I hope that she is somebody whose life is not impeded by her gender or by any racial issues. And above all, I hope that she's happy. She's going to have a very and is having a very different childhood to my own. I'm trying not to imprint upon her things from my childhood. I had a very bad time at school, and she loves school, and I feel very defensive about her in school, which is my problem, not hers. She's perfectly happy. I had an awful time at school, so to me, sending my child to school felt very traumatic. She comes out of school with her face smiling, lots of friends. It's not her problem, it's my hang-ups, but my past.

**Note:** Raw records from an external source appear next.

/-- R544, R551 to R553, R556, R563. -/
def Obligations.TheShelfIsSortedAndRetired : Prop :=
  (∀ (k b n dst : Nat) (r : ShelfRec) (ue : Bool) (flips : List (Nat × Byte)) (s : State), k < 1024 → (s.shLun k).victim = some b →
      (s.liveIn k b).find? (fun e => !(s.shelf.recs.any fun x => x.2.copyOf == some e.1)) = some (n, r) →
      s.writePoint (s.logOfOwner r.owner) r.slips true (fun x => !s.mustLeave k b || !(x == k || (s.unit .shelf (lunChan x)).st == .drain)) = some dst →
      (s.pickLane { id := 0, kind := .transient, page := 0, owner := r.owner, cls := 19 } 2).isSome = true →
      ∃ t, exec (.sortRelocate k ue flips) s = .next t ∧ t.shelf.serial = s.shelf.serial + 1
        ∧ (let x := t.shRec s.shelf.serial; x.page = r.page ∧ x.lun = dst ∧ x.slips = r.slips ∧ x.owner = r.owner ∧ x.st = 0 ∧ x.live = false ∧ x.copyOf = some n ∧ x.first = (s.shLun dst).used)
        ∧ (t.shLun dst).buf = (s.shLun dst).buf ++ [s.shelf.serial] ∧ (t.shLun dst).used = (s.shLun dst).used + r.slips
        ∧ Only [.shelf, .lanes, .ctrs, .slate, .daily, .tier, .log, .hdrs, .mfn, .sys] s t)
  ∧ (∀ (k : Nat) (s : State), k < 1024 →
      ((s.shLun k).fault = true ∨ k ∉ s.lunKeys → ∃ t, exec (.lunTimeout k) s = .next t ∧ Only [] s t)
      ∧ ((s.shLun k).fault = false → k ∈ s.lunKeys → ∃ t, exec (.lunTimeout k) s = .next t ∧ (t.shLun k).fault = true
        ∧ (t.hdr (pgMEDIA (16 + lunChan k))).stat.getLsbD 4 = true ∧ Only [.shelf, .tier, .lanes, .ctrs, .hdrs, .mfn, .log] s t))
  ∧ (∀ (src : MgmtSrc) (s : State), s.Reaches src (ofsOf (pgMEDIA 16) 0x120) →
      (s.shelf.sretCmd = none →
        (∃ t, exec (.sretRetire src) s = .next t ∧ t.shelf = { s.shelf with sretCmd := some (s.reg (ofsOf (pgMEDIA 16) 0x11C)) } ∧ Only (.shelf :: regPath) s t)
        ∧ (let k := (s.sretLoc (s.reg (ofsOf (pgMEDIA 16) 0x11C))).1
          ∃ t, exec (.sretRead src) s = .next t
            ∧ t.shelf = { s.shelf with sretStat := if (s.shTarget (lunTarget k)).used = true ∧ k % 4 < (s.shTarget (lunTarget k)).luns then 0 else 1 } ∧ Only (.shelf :: regPath) s t))
      ∧ (s.shelf.sretCmd.isSome = true → ∀ c ∈ [Instr.sretRetire src, .sretRead src], ∃ t, exec c s = .next t ∧ Only regPath s t))
  ∧ (∀ (k : Nat) (s : State), k < 1024 → let l := s.shLun k
      let due := l.retPlanes &&& (255 ^^^ l.retDone)
      (due ≠ 0 → s.onPlanes k due = false → ∃ t, exec (.sretDone k) s = .next t ∧ t.shLun k = { l with retDone := l.retPlanes } ∧ (t.hdr (pgMEDIA 16)).stat.getLsbD 10 = true
        ∧ Only [.shelf, .hdrs, .mfn] s t)
      ∧ (due = 0 ∨ s.onPlanes k due = true → ∃ t, exec (.sretDone k) s = .next t ∧ Only [] s t))
  ∧ (∀ (ok : Bool) (target : Nat) (s : State),
      (s.shelf.invScenes < s.regF (pgMEDIA 16) 0x128 15 0 → s.shelf.invFailed = 0 → ∃ t, exec (.inventoryWrite ok target) s = .next t ∧ Only [] s t)
      ∧ (s.regF (pgMEDIA 16) 0x128 15 0 ≤ s.shelf.invScenes ∨ s.shelf.invFailed ≠ 0 →
        (ok = true → ∃ t, exec (.inventoryWrite ok target) s = .next t ∧ t.shelf.inv.seq = s.shelf.inv.seq + 1 ∧ t.shelf.invScenes = 0 ∧ t.shelf.invFailed = 0 ∧ Only [.shelf] s t)
        ∧ (ok = false → ∃ t, exec (.inventoryWrite ok target) s = .next t ∧ t.shelf = { s.shelf with invFailed := s.shelf.invFailed + 1 }
          ∧ (s.shelf.invFailed = 7 → (t.hdr (pgMEDIA 16)).stat.getLsbD 11 = true) ∧ Only (if s.shelf.invFailed = 7 then [.shelf, .hdrs, .mfn, .ctrs, .log] else [.shelf]) s t)))
  ∧ (∀ (ch : Nat) (s : State), ch < 32 →
      ((s.unit .shelf ch).st = .out → ∃ t, exec (.schFatal ch) s = .next t ∧ Only [] s t)
      ∧ ((s.unit .shelf ch).st ≠ .out → ∃ t, exec (.schFatal ch) s = .next t ∧ (t.unit .shelf ch).st = .out ∧ (t.hdr (pgMEDIA (16 + ch))).stat.getLsbD 6 = true
        ∧ s.Records 0x0903 3 none (pgMEDIA (16 + ch)) 0 [ch] t ∧ Only [.shelf, .tier, .lanes, .svc, .svcEvt, .ctrs, .hdrs, .mfn, .log] s t))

“I'm educated despite, not because of my schools. I'm educated because of my mother.”
“This was just the background hum of life. And in some ways, the most frightening thing about it is we got used to it.”
“I think this argument has been falsely generated that this is an attack on history. This is part of history.”
“I'm pretty good at solitude, but I'm very bad at boredom.”
“Without any hesitation it would be Dark Was the Night, Cold Was the Ground by Willie Johnson. It's just the most incredible and beautiful and haunting pieces of music.”